# EXERCISE REQUIREMENTS
Restate word for word the line containing "none => beforeEnd" and every following line in the material below, up to and including the last one.

# SUPPLIED DATA
◇ ◇ ◇ ◇ ◇ ◇ ◇

-- ==== Sys2Proof/Machine/RunCommands.lean ====
section
/-!
DEFINITION. The owner's answers to HOME, RUN, PAUSE, SPEED, BACK, FWD and CLOSE (04).
-/

namespace Sys2Proof.Machine

/-! ## HOME -/

/-- The progress of a HOME just taken. -/
def HomeWork.begun : HomeWork := ⟨false, Eight.const false, none, none, Eight.const false⟩

/-- HOME (R86, R87). -/
def cmdHome (tag : Byte) (p : List Byte) (b : Blocks) : Answer :=
  b.judge
    [b.isConfigured, lengthIs p 0, (!b.fl.estop, .estop),
      b.runIs [.idle, .paused, .ended, .halted]]
    (okWith (b.beginOp tag (.home HomeWork.begun) .homing).homeFirst [])

/-! ## RUN -/

/-- A SEWING head of the machine has a property. -/
def Blocks.someSewing (b : Blocks) (f : Head → Bool) : Bool :=
  Id8.all.any (fun h => b.configured h && (b.hu.get h).state == .sewing && f (b.hu.get h))

/-- The selector is UNKNOWN or JAMMED. -/
def Selector.lost : Selector → Bool
  | .unknown => true
  | .jammed => true
  | _ => false

/-- S is below the pin stop point, if there is one (R69). -/
def Blocks.belowPin (b : Blocks) : Bool :=
  match b.pinStop with
  | some i => decide (b.ds.sew < i)
  | none => true

/-- The conditions of RUN, in order; each is tested from the run states its row names (R69). -/
def Blocks.runConditions (b : Blocks) (p : List Byte) : List (Bool × Code) :=
  let idle := b.runIn [.idle]
  let rest := b.runIn [.idle, .paused]
  let inside := b.runIn [.paused, .held]
  [b.isConfigured, lengthIs p 0, b.notEstopped, b.runIs [.idle, .paused, .held],
    (!idle || b.ds.channel != .closed, .closed),
    (!idle || b.ds.channel != .stalled, .stalled),
    (!idle || decide (1 ≤ b.ds.load), .empty),
    (!rest || (b.sc.state == .stopped && b.fc.ready), .notHomed),
    (b.someSewing (fun _ => true), .noHeads),
    (!b.someSewing (·.faultFlag), .faultPending),
    (!rest || !b.someSewing (·.selector.lost), .notHomed),
    (!inside || b.belowPin, .pinLimit),
    (!inside || decide (1 ≤ b.ds.pending) || b.ds.endLoaded, .empty)]

/-- RUN taken; from PAUSED the pause cause is dropped first (R69). -/
def Blocks.runTaken (b : Blocks) : Blocks :=
  match b.rc.runState with
  | .idle =>
    ({ b with rc.runExists := true, rc.resume := some .start, sc.cycleCount := 0#32 } : Blocks).go
      .sequence
  | .paused =>
    (({ b with rc.resume := some .resume } : Blocks).goto .paused none).go .sequence
  | _ => b.go .start

/-- RUN (R69, R70, R73). -/
def cmdRun (_tag : Byte) (p : List Byte) (b : Blocks) : Answer :=
  b.judge (b.runConditions p) (okWith b.runTaken [])

/-! ## PAUSE -/

/-- PAUSE in MOVING: a move whose axes have both issued their last steps ends with OK (R33, R39). -/
def Blocks.pauseMove (b : Blocks) : Blocks :=
  if b.fc.completed then ({ b with fc.move := none } : Blocks).endOpBase .ok OpFailures.none
  else { b with fc := b.fc.askStop }

/-- PAUSE in REPOSITION (R84): return travel is stopped; a step runs on. -/
def Blocks.pauseReposition (b : Blocks) (w : RepoWork) : Blocks :=
  match b.fc.move with
  | some ⟨.returnTravel, _⟩ =>
    if b.fc.completed then
      ({ b with fc.move := none, fc.offPosition := false } : Blocks).endOpBase .stopped
        OpFailures.none
    else { b with fc := b.fc.askStop }
  | _ => b.setWork (.repo { w with pauseAsked := true })

/-- What PAUSE does, by the run state (R74). -/
def Blocks.pauseTaken (b : Blocks) : Blocks :=
  match b.rc.runState with
  | .travel => ({ b with rc.causes.host := true } : Blocks).stopTravel .host
  | .changing => { b with rc.change := b.rc.change.map (fun c => { c with paused := true }) }
  | .running =>
    ({ b with rc.causes.host := true, sc := b.sc.raiseStop } : Blocks).goto .stopping none
  | .stopping => { b with rc.causes.host := true }
  | .held => b.goto .paused (some .host)
  | .moving => b.pauseMove
  | .reposition =>
    match b.rc.op with
    | some ⟨_, _, .repo w⟩ => b.pauseReposition w
    | _ => b
  | .patch =>
    match b.rc.op with
    | some ⟨_, _, .patch w⟩ => b.patchInterrupt w false
    | _ => b
  | .unconfigured | .idle | .paused | .homing | .ended | .halted => b

/-- PAUSE (R74). -/
def cmdPause (_tag : Byte) (p : List Byte) (b : Blocks) : Answer :=
  b.judge
    [b.isConfigured, lengthIs p 0,
      b.runIs [.travel, .changing, .running, .stopping, .held, .moving, .reposition, .patch]]
    (okWith b.pauseTaken [])

/-! ## SPEED -/

/-- A speed in a range, a multiple of 50 (R80, R163). -/
def speedOk (lo hi v : Nat) : Bool := within lo hi v && v % 50 == 0

/-- SPEED (R80). -/
def cmdSpeed (_tag : Byte) (p : List Byte) (b : Blocks) : Answer :=
  b.judge [b.isConfigured, lengthIs p 2, (speedOk 100 1200 (u16 p 0), .value)]
    (okWith { b with cf.settings.hostSpeed := u16 p 0 } [])

/-! ## BACK and FWD -/

/-- The stepping of R83 begins: return travel first when the flag is set. -/
def Blocks.beginStepping (b : Blocks) (tag : Byte) (forward : Bool) (n : Nat) : Blocks :=
  let b := b.beginOp tag (.repo ⟨forward, n, false⟩) .reposition
  if b.fc.offPosition then
    match b.travel .returnTravel (b.ds.posBefore b.ds.sew) with
    | none => b.endOpBase .failed OpFailures.none
    | some b' =>
      if b'.fc.move.isNone then ({ b' with fc.offPosition := false } : Blocks).go .step else b'
  else b.go .step

/-- The conditions of BACK and FWD, with the largest n that would be taken (R81, R82). -/
def Blocks.stepConditions (b : Blocks) (p : List Byte) (largest : Nat) : List (Bool × Code) :=
  [b.isConfigured, lengthIs p 2, b.notEstopped, b.runIs [.paused], (b.fc.ready, .notHomed),
    (within 1 largest (u16 p 0), .value)]

/-- A refusal of BACK or FWD: VALUE carries the largest n (R81, R82). -/
def largestField (largest : Nat) (c : Code) : List Byte :=
  if c = .value then enc16 largest else []

/-- BACK (R81). -/
def cmdBack (tag : Byte) (p : List Byte) (b : Blocks) : Answer :=
  b.judgeWith (b.stepConditions p b.ds.history) (largestField b.ds.history)
    (okWith (b.beginStepping tag false (u16 p 0)) [])

/-- The largest n of FWD (R82). -/
def Blocks.forwardBound (b : Blocks) : Nat :=
  let beforeEnd := if b.ds.endLoaded then b.ds.load - 1 - b.ds.sew else b.ds.load - b.ds.sew
  match b.pinStop with
  | some i => min beforeEnd (i - b.ds.sew)
  | none => beforeEnd

/-- FWD (R82). -/
def cmdFwd (tag : Byte) (p : List Byte) (b : Blocks) : Answer :=
  b.judgeWith (b.stepConditions p b.forwardBound) (largestField b.forwardBound)
    (okWith (b.beginStepping tag true (u16 p 0)) [])

/-! ## CLOSE -/

/-- No missed range exists. -/
def Blocks.noRanges (b : Blocks) : Bool := b.rangeTotal == 0

/-- Every ISOLATED head becomes STANDBY, keeping its fault flag (R85). -/
def Blocks.standDown (b : Blocks) : Blocks :=
  { b with hu := Eight.tabulate (fun h =>
      if (b.hu.get h).state = .isolated then { b.hu.get h with state := .standby } else b.hu.get h) }

/-- CLOSE taken (R85). -/
def Blocks.closeTaken (b : Blocks) : Blocks :=
  let b := (b.setRanges (Eight.const [])).standDown.emptyStore
  ({ b with rc.causes := StopCauses.none, rc.runExists := false } : Blocks).goto
    (if b.rc.runState = .halted then .halted else .idle) none

/-- CLOSE (R85). -/
def cmdClose (_tag : Byte) (p : List Byte) (b : Blocks) : Answer :=
  b.judge
    [b.isConfigured, lengthIs p 1, b.runIs [.paused, .ended, .halted],
      (decide (u8 p 0 ≤ 1), .value), (b.noRanges || u8 p 0 == 1, .rangesLeft)]
    (okWith b.closeTaken [])

end Sys2Proof.Machine
end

◇ ◇ ◇ ◇ ◇ ◇ ◇

# WRITTEN ANSWER
  | none => beforeEnd

/-- FWD (R82). -/
def cmdFwd (tag : Byte) (p : List Byte) (b : Blocks) : Answer :=
  b.judgeWith (b.stepConditions p b.forwardBound) (largestField b.forwardBound)
    (okWith (b.beginStepping tag true (u16 p 0)) [])

/-! ## CLOSE -/

/-- No missed range exists. -/
def Blocks.noRanges (b : Blocks) : Bool := b.rangeTotal == 0

/-- Every ISOLATED head becomes STANDBY, keeping its fault flag (R85). -/
def Blocks.standDown (b : Blocks) : Blocks :=
  { b with hu := Eight.tabulate (fun h =>
      if (b.hu.get h).state = .isolated then { b.hu.get h with state := .standby } else b.hu.get h) }

/-- CLOSE taken (R85). -/
def Blocks.closeTaken (b : Blocks) : Blocks :=
  let b := (b.setRanges (Eight.const [])).standDown.emptyStore
  ({ b with rc.causes := StopCauses.none, rc.runExists := false } : Blocks).goto
    (if b.rc.runState = .halted then .halted else .idle) none

/-- CLOSE (R85). -/
def cmdClose (_tag : Byte) (p : List Byte) (b : Blocks) : Answer :=
  b.judge
    [b.isConfigured, lengthIs p 1, b.runIs [.paused, .ended, .halted],
      (decide (u8 p 0 ≤ 1), .value), (b.noRanges || u8 p 0 == 1, .rangesLeft)]
    (okWith b.closeTaken [])

end Sys2Proof.Machine
end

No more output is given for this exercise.